The older man put both of his hands on his son’s shoulders.

“Don’t embarrass me, Sean.”

“Dad, there are women—”

“Lower your f**king voice. Nobody’s making you do anything. Go sit in your room the whole time, for all I—”

“What are you gonna do?”

“Me?” Devlin remembered the older man’s name—Ken. “I don’t know.” Ken walked out of Devlin’s line of site and Sean followed, the two just voices now, operating at scarcely more than a whisper. “Listen to me. You heard what Ethan said at breakfast, didn’t you?”

“Yeah.”

“So deal with it.”

“I can’t be here for five days, Dad.”

“Hey, I twisted some major arms to get you on this trip. You know how many of my guys would kill—”

“Yeah, thanks so much for that.”

“Now wait just a doggone minute. I didn’t know it was gonna be, you know. . . .”

“What’d you think when they loaded us into floatplanes with blacked-out windows? Wouldn’t tell us where we were going?”

“Look, Sean, you’re here. You aren’t leaving early. So make the best of it.”

“How?”

“I don’t care, just . . . don’t embarrass me.”

“Fuck you.”

Footsteps tracked across the library, and Devlin heard the door open.

“Sean, come back. Sean!”

His father went after him, the library quiet again, just the fire crackling.

Devlin waited two minutes, straining to pick out the slightest patter of returning footsteps, but the men were gone.

She eased the cellar door open, moving carefully through the library, then into the lobby, where she stood holding her parka and snow pants, listening to distant voices, the clatter of door slams traveling up and down the corridors above.

She wandered into the south wing, quiet here and empty, just the ceiling lights humming above her.

There were peepholes in these doors as well, and she stopped at each to look inside, saw women behind three of the doors, sitting up in bed in skimpy lingerie, waiting.

At the end of the corridor, she turned the doorknob of an empty room, 119.

The door opened.
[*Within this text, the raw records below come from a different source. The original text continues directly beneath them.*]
-- ==== Sys2Proof/Decode.lean ====
section
/-! DEFINITION. The decoder (03 R74 to R86), total on any bytes and rejecting by name, and the encoder written from the
same encoding tables. -/

namespace Sys2Proof

/-- Why a word decodes to no instruction (R85). Each raises the precise trap ILLOP with reason 0. -/
inductive Reject where
  /-- Fewer than four bytes were given. -/
  | truncated
  /-- An unassigned major code (R79, R86). -/
  | unassignedMajor
  /-- An unassigned minor code (Table 3-9). -/
  | unassignedMinor
  /-- A reserved sub-field value (R81, R82, R83). -/
  | reservedSubfield
  /-- A nonzero Resv field (R76). -/
  | resvField
  /-- An immediate outside the range its entry gives. -/
  | immediateRange
deriving DecidableEq, Repr

/-- The register number of a register (Table 3-1). -/
def Reg.num : Reg → BitVec 8
  | .v n => BitVec.ofNat 8 n.val
  | .s n => BitVec.ofNat 8 (192 + n.val)
  | .m n => BitVec.ofNat 8 (232 + n.val)
  | .q n => BitVec.ofNat 8 (240 + n.val)
  | .zr => 248#8
  | .lid => 249#8
  | .role => 250#8
  | .bnd => 251#8
  | .alt => 252#8
  | .mode => 253#8
  | .stat => 254#8
  | .live => 255#8

/-- The register that an 8-bit register number names (R56, Table 3-1). -/
def Reg.ofNum (b : BitVec 8) : Reg :=
  if h : b.toNat < 192 then .v ⟨b.toNat, h⟩
  else if h : b.toNat - 192 < 40 then .s ⟨b.toNat - 192, h⟩
  else if h : b.toNat - 232 < 8 then .m ⟨b.toNat - 232, h⟩
  else if h : b.toNat - 240 < 8 then .q ⟨b.toNat - 240, h⟩
  else match b.toNat with
    | 248 => .zr
    | 249 => .lid
    | 250 => .role
    | 251 => .bnd
    | 252 => .alt
    | 253 => .mode
    | 254 => .stat
    | _ => .live

/-- Table 3-5 read as a code. -/
def EType.ofNum (c : BitVec 4) : Option EType :=
  match c.toNat with
  | 0 => some .fp32
  | 1 => some .fp64
  | 2 => some .fp16
  | 3 => some .bf16
  | 4 => some .e4m3
  | 5 => some .e5m2
  | 6 => some .e2m1
  | 7 => some .cf32
  | 8 => some .i32
  | 9 => some .n32
  | 10 => some .i8
  | 11 => some .n8
  | 12 => some .i4
  | 13 => some .n4
  | _ => none

/-- The code of a type in Table 3-5. -/
def EType.num : EType → BitVec 4
  | .fp32 => 0
  | .fp64 => 1
  | .fp16 => 2
  | .bf16 => 3
  | .e4m3 => 4
  | .e5m2 => 5
  | .e2m1 => 6
  | .cf32 => 7
  | .i32 => 8
  | .n32 => 9
  | .i8 => 10
  | .n8 => 11
  | .i4 => 12
  | .n4 => 13

/-- Table 3-6 read as a code. -/
def RMode.ofNum (c : BitVec 3) : Option RMode :=
  match c.toNat with
  | 0 => some .rne
  | 1 => some .rtz
  | 2 => some .rdn
  | 3 => some .rup
  | 4 => some .rna
  | _ => none

/-- The scope codes of R82. -/
def Scope.ofNum (c : BitVec 3) : Option Scope :=
  match c.toNat with
  | 0 => some .gang
  | 1 => some .core
  | 2 => some .bent
  | 3 => some .chip
  | 4 => some .sys
  | _ => none

/-- The code of a scope (R82). -/
def Scope.num : Scope → BitVec 3
  | .gang => 0
  | .core => 1
  | .bent => 2
  | .chip => 3
  | .sys => 4

/-- The pattern codes of `shfi` (Table 9-5). -/
def LanePat.ofNum (c : BitVec 3) : Option LanePat :=
  match c.toNat with
  | 0 => some .bcast
  | 1 => some .xor
  | 2 => some .rotd
  | 3 => some .down
  | 4 => some .up
  | _ => none

/-- The code of a `shfi` pattern (Table 9-5). -/
def LanePat.num : LanePat → BitVec 3
  | .bcast => 0
  | .xor => 1
  | .rotd => 2
  | .down => 3
  | .up => 4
She stepped inside, shut it.

She stashed her pants and parka in a chest of drawers across from the bed, then, taking out the .357, crouched under the peephole for five long minutes, willing back the fear, the tears.

FORTY-SIX

She slipped back into the corridor, then into the alcove and up the stairwell to the second floor. She hadn’t gone five steps before she heard voices up ahead. Devlin slowed, inching her way into the alcove, glancing around the corner. The corridor was empty.